§ EXERCISE INSTRUCTIONS
In the entries that follow, the line with "hxy), max_eq_right hxy.le]" opens the range and the line with "have : x.acc.toNat" closes it; repeat that range exactly, both lines included.

----------

/-! ### Collective sums (R269, R270, R272) -/

/-- The greater of two signed numbers, as R269 folds it. -/
def sgnMax (a b : Word) : Word := if a.slt b then b else a
theorem sgnMax_right_comm (a b c : Word) : sgnMax (sgnMax a b) c = sgnMax (sgnMax a c) b := by
  refine BitVec.eq_of_toInt_eq ?_
  have h : ∀ x y : Word, (sgnMax x y).toInt = max x.toInt y.toInt := by
    intro x y
    unfold sgnMax
    rw [BitVec.slt_eq_decide]
    by_cases hxy : x.toInt < y.toInt
    · rw [if_pos (decide_eq_true hxy), max_eq_right hxy.le]
    · rw [if_neg (by simpa using hxy), max_eq_left (not_lt.mp hxy)]
  rw [h, h, h, h, max_right_comm]
theorem areaAcc_acc (x : RedSlot) : (areaAcc x.areaBytes).acc = x.acc := by
  unfold areaAcc RedSlot.areaBytes
  dsimp only
  have hl : (bytesOfNat 40 x.acc.toNat).length = 40 := length_bytesOfNat 40 _
  rw [List.take_append_of_le_length hl.ge, List.take_of_length_le hl.le, natOfBytes_bytesOfNat]
  refine BitVec.eq_of_toNat_eq ?_
  rw [BitVec.toNat_ofNat]
  have : x.acc.toNat < 256 ^ 40 := lt_of_lt_of_le x.acc.isLt (Nat.pow_mul 2 8 40).le
  rw [Nat.mod_eq_of_lt this, Nat.mod_eq_of_lt x.acc.isLt]
theorem areaAcc_flags (x : RedSlot) : (areaAcc x.areaBytes).nan = x.nan ∧ (areaAcc x.areaBytes).pinf = x.pinf
    ∧ (areaAcc x.areaBytes).ninf = x.ninf ∧ (areaAcc x.areaBytes).nz = x.nz := by
  unfold areaAcc RedSlot.areaBytes
  dsimp only
  have hl : (bytesOfNat 40 x.acc.toNat).length = 40 := length_bytesOfNat 40 _
  rw [List.drop_append_of_le_length hl.ge, List.drop_of_length_le hl.le, List.nil_append]
  cases x.nan <;> cases x.pinf <;> cases x.ninf <;> cases x.nz <;> decide
/-- Settles O17 in part: R269, R270, R272. -/
theorem collectiveSums : Claims.CollectiveSums := by
  refine ⟨fun ty turn turn' l l' hp => ?_, fun l l' hp => ?_, fun x => ⟨areaAcc_acc x, areaAcc_flags x⟩⟩
  · unfold collValue
    cases collFmt ty with
    | none => exact congrArg (· % 2 ^ 32) (hp.foldl_eq' (fun a _ b _ z => Nat.add_right_comm z a b) 0)
    | some F => exact congrArg (·.roundTo F) (hp.foldl_eq' (f := fun (z : RedSlot) v => z.add (widen F v)) (fun a _ b _ z => z.add_swap _ _) emptyAcc)
  · exact congrArg BitVec.toNat ((hp.map _).foldl_eq' (fun a _ b _ z => sgnMax_right_comm z a b) 0x80000000)

/-! ### Shards (R265) -/

/-- Steps that grow from 0 past g have one step on which g stands. -/
theorem exists_step {st : Nat → Nat} {p g : Nat} (h0 : st 0 ≤ g) (hp : g < st p) : ∃ a < p, st a ≤ g ∧ g < st (a + 1) := by
  induction p with
  | zero => omega
  | succ n ih =>
    by_cases h : g < st n
    · obtain ⟨a, ha, hs⟩ := ih h
      exact ⟨a, by omega, hs⟩
    · exact ⟨n, by omega, by omega, hp⟩
theorem step_unique {st : Nat → Nat} (hm : Monotone st) {a b g : Nat} (ha : st a ≤ g ∧ g < st (a + 1)) (hb : st b ≤ g ∧ g < st (b + 1)) : a = b := by
  rcases Nat.lt_trichotomy a b with h | h | h
  · have := hm (show a + 1 ≤ b from h)
    omega
  · exact h
  · have := hm (show b + 1 ≤ a from h)
    omega
/-- Where the block shard of coordinate a starts. -/
def blockStart (e p a : Nat) : Nat := a * (e / p) + min a (e % p)
theorem block_count (e b p a : Nat) : (DimView.mk e 1 b p a).count = blockStart e p (a + 1) - blockStart e p a ∧ blockStart e p a ≤ blockStart e p (a + 1) := by
  have hc : (DimView.mk e 1 b p a).count = if a < e % p then e / p + 1 else e / p := rfl
  rw [hc]
  unfold blockStart
  rw [Nat.succ_mul]
  generalize e / p = q, e % p = r, a * (e / p) = m
  split <;> omega
theorem blockStart_mono (e p : Nat) : Monotone (blockStart e p) := monotone_nat_of_le_succ fun a => (block_count e 0 p a).2
theorem blockStart_last {e p : Nat} (hp : 0 < p) : blockStart e p p = e := by
  have := Nat.mod_lt e hp
  rw [blockStart, Nat.min_eq_right (by omega), Nat.div_add_mod]
theorem block_find (e b p a g : Nat) : (DimView.mk e 1 b p a).find g
    = if blockStart e p a ≤ g ∧ g < blockStart e p (a + 1) then some (g - blockStart e p a) else none := by
  obtain ⟨h1, h2⟩ := block_count e b p a
  have : blockStart e p a + (DimView.mk e 1 b p a).count = blockStart e p (a + 1) := by omega
  rw [← this]
  rfl
theorem cyclic_find (e b p a g : Nat) : (DimView.mk e 2 b p a).find g = if g / b % p = a then some (g / b / p * b + g % b) else none := rfl
theorem cyclic_global (e b p a g : Nat) (hb : 0 < b) (ha : g / b % p = a) : (DimView.mk e 2 b p a).global (g / b / p * b + g % b) = g := by
  change ((g / b / p * b + g % b) / b * p + a) * b + (g / b / p * b + g % b) % b = g
  have hm := Nat.mod_lt g hb
  rw [Nat.mul_comm (g / b / p) b, Nat.mul_add_div hb, Nat.div_eq_of_lt hm, Nat.add_zero, Nat.mul_add_mod, Nat.mod_eq_of_lt hm, ← ha,
    Nat.mul_comm _ p, Nat.div_add_mod, Nat.mul_comm _ b, Nat.div_add_mod]
/-- The blocks below n that coordinate a holds are more than those before block t of it. -/
theorem blocks_held {n p t : Nat} (ht : t < n) : t / p < if t % p < n % p then n / p + 1 else n / p := by
  have h1 : t / p ≤ n / p := Nat.div_le_div_right ht.le
  have h2 := Nat.div_add_mod t p
  have h3 := Nat.div_add_mod n p
  split
  · omega
  · refine lt_of_le_of_ne h1 fun h => ?_
    rw [h] at h2
    omega
theorem cyclic_count {e b p g : Nat} (hb : 0 < b) (hg : g < e) :
    g / b / p * b + g % b < (DimView.mk e 2 b p (g / b % p)).count := by
  have hm := Nat.mod_lt g hb
  obtain ⟨n, hn⟩ : ∃ n, n = (e + b - 1) / b := ⟨_, rfl⟩
  have hnb : e ≤ n * b ∧ n * b < e + b := by
    have h1 := Nat.div_add_mod (e + b - 1) b
    have h2 := Nat.mod_lt (e + b - 1) hb
    rw [← hn, Nat.mul_comm] at h1
    omega
  have ht : g / b < n := Nat.div_lt_of_lt_mul (by rw [Nat.mul_comm]; omega)
  have hheld := blocks_held (p := p) ht
  have hc : (DimView.mk e 2 b p (g / b % p)).count = if (e + b - 1) / b ≠ 0 ∧ ((e + b - 1) / b - 1) % p = g / b % p then
      (if g / b % p < (e + b - 1) / b % p then (e + b - 1) / b / p + 1 else (e + b - 1) / b / p) * b - ((e + b - 1) / b * b - e)
      else (if g / b % p < (e + b - 1) / b % p then (e + b - 1) / b / p + 1 else (e + b - 1) / b / p) * b := rfl
  rw [hc, ← hn]
  obtain ⟨k, hk⟩ : ∃ k, k = if g / b % p < n % p then n / p + 1 else n / p := ⟨_, rfl⟩
  rw [← hk] at hheld ⊢
  have hkb : g / b / p * b + b ≤ k * b := by
    rw [← Nat.succ_mul]
    exact Nat.mul_le_mul_right b hheld
  split
  · next hlast =>
    obtain ⟨-, hres⟩ := hlast
    have hgd := Nat.div_add_mod g b
    by_cases hl : g / b = n - 1
    · have h1 : b * (g / b) + b = n * b := by
        rw [hl, Nat.mul_comm, ← Nat.succ_mul, Nat.succ_eq_add_one, Nat.sub_add_cancel (by omega)]
      omega
    · have h1 := blocks_held (p := p) (Nat.sub_one_lt_of_lt ht)
      rw [hres, ← hk] at h1
      have h2 : g / b / p < (n - 1) / p := by
        refine lt_of_le_of_ne (Nat.div_le_div_right (by omega)) fun h => hl ?_
        rw [← Nat.div_add_mod (g / b) p, ← Nat.div_add_mod (n - 1) p, h, hres]
      have h3 : g / b / p * b + 2 * b ≤ k * b := by
        rw [← Nat.add_mul]
        refine Nat.mul_le_mul_right b ?_
        generalize g / b / p = x, (n - 1) / p = y at h1 h2
        omega
      omega
  · omega
/-- Settles O17 in part: R265. -/
theorem shardsPartition : Claims.ShardsPartition := by
  intro e kind b p hp hb hk g hg
  simp only [List.mem_cons, List.not_mem_nil, or_false] at hk
  rcases hk with rfl | rfl
  · obtain ⟨a, ha, hs⟩ := exists_step (st := blockStart e p) (g := g) (p := p) (by simp [blockStart]) (by rwa [blockStart_last hp])
    obtain ⟨hc, hle⟩ := block_count e b p a
    refine ⟨a, ha, g - blockStart e p a, by rw [block_find, if_pos hs], by omega, Nat.add_sub_of_le hs.1, fun a' _ j' hj' => ?_⟩
    rw [block_find] at hj'
    split at hj'
    · next hs' =>
      obtain rfl := step_unique (blockStart_mono e p) hs' hs
      exact ⟨rfl, (Option.some.inj hj').symm⟩
    · cases hj'
  · refine ⟨g / b % p, Nat.mod_lt _ hp, _, by rw [cyclic_find, if_pos rfl], cyclic_count hb hg, cyclic_global e b p _ g hb rfl, fun a' _ j' hj' => ?_⟩
    rw [cyclic_find] at hj'
    split at hj'
    · next ha => exact ⟨ha.symm, (Option.some.inj hj').symm⟩
    · cases hj'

----------

§ EXERCISE ANSWER
    · rw [if_pos (decide_eq_true hxy), max_eq_right hxy.le]
    · rw [if_neg (by simpa using hxy), max_eq_left (not_lt.mp hxy)]
  rw [h, h, h, h, max_right_comm]
theorem areaAcc_acc (x : RedSlot) : (areaAcc x.areaBytes).acc = x.acc := by
  unfold areaAcc RedSlot.areaBytes
  dsimp only
  have hl : (bytesOfNat 40 x.acc.toNat).length = 40 := length_bytesOfNat 40 _
  rw [List.take_append_of_le_length hl.ge, List.take_of_length_le hl.le, natOfBytes_bytesOfNat]
  refine BitVec.eq_of_toNat_eq ?_
  rw [BitVec.toNat_ofNat]
  have : x.acc.toNat < 256 ^ 40 := lt_of_lt_of_le x.acc.isLt (Nat.pow_mul 2 8 40).le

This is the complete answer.